(Records provided):
-- ==== Sys2Proof/Syntax.lean ====
section
/-! DEFINITION. The instructions of the core, one constructor for each row of the opcode table
(30_encoding.md R103, R112): the prefix of a stream, the eleven blocks, the six host commands. -/

namespace Sys2Proof

/-- The instructions. `q` is bits 7:6 of a block's header, `o` the little-endian value of its offset
bytes, `len` the nibble of form S, `b` and `b2` the length bytes of forms L and X (R92, R97, R98). -/
inductive Instr where
  /-- `PREFIX`: byte 0 of a stream with format id 2; `mref` is its low nibble (R90, R282). -/
  | streamPrefix (mref : BitVec 4)
  /-- `LITS`: short literal block of `len` bytes, `len ≠ 0` (R94). -/
  | lits (q : BitVec 2) (len : BitVec 4)
  /-- `LITL`: long literal block of `16 + v` bytes; the varint of `v` takes `nv` bytes (R95, R96). -/
  | litl (q : BitVec 2) (nv : Nat) (v : BitVec 28)
  /-- `REF1S` (R97, R98, R301). -/
  | ref1s (q : BitVec 2) (o : BitVec 8) (len : BitVec 4)
  /-- `REF1L` (R302). -/
  | ref1l (q : BitVec 2) (o : BitVec 8) (b : Byte)
  /-- `REF1X` (R303). -/
  | ref1x (q : BitVec 2) (o : BitVec 8) (b2 : Byte)
  /-- `REF2S` (R304). -/
  | ref2s (q : BitVec 2) (o : BitVec 16) (len : BitVec 4)
  /-- `REF2L` (R305). -/
  | ref2l (q : BitVec 2) (o : BitVec 16) (b : Byte)
  /-- `REF2X` (R306). -/
  | ref2x (q : BitVec 2) (o : BitVec 16) (b2 : Byte)
  /-- `REF3S`: bits 23:21 of `o` are `c3`, offset bits of the next reference block (R97, R307). -/
  | ref3s (q : BitVec 2) (o : BitVec 24) (len : BitVec 4)
  /-- `REF3L` (R308). -/
  | ref3l (q : BitVec 2) (o : BitVec 24) (b : Byte)
  /-- `REF3X` (R309). -/
  | ref3x (q : BitVec 2) (o : BitVec 24) (b2 : Byte)
  /-- `COMPRESS`: command code 1 (R23, R331). -/
  | compress
  /-- `COMPRESS_HI`: command code 2 (R332). -/
  | compressHi
  /-- `DECOMPRESS`: command code 3 (R333). -/
  | decompress
  /-- `DECOMPRESS_PARTIAL`: command code 4 (R334). -/
  | decompressPartial
  /-- `BOUND`: command code 5 (R335). -/
  | bound
  /-- `BOUND_HI`: command code 6 (R335). -/
  | boundHi
  deriving DecidableEq, Repr

end Sys2Proof
end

(Instructions to follow): Search the records above for "bits" and copy every line that has it.

(Written reply):
/-- The instructions. `q` is bits 7:6 of a block's header, `o` the little-endian value of its offset
  /-- `REF3S`: bits 23:21 of `o` are `c3`, offset bits of the next reference block (R97, R307). -/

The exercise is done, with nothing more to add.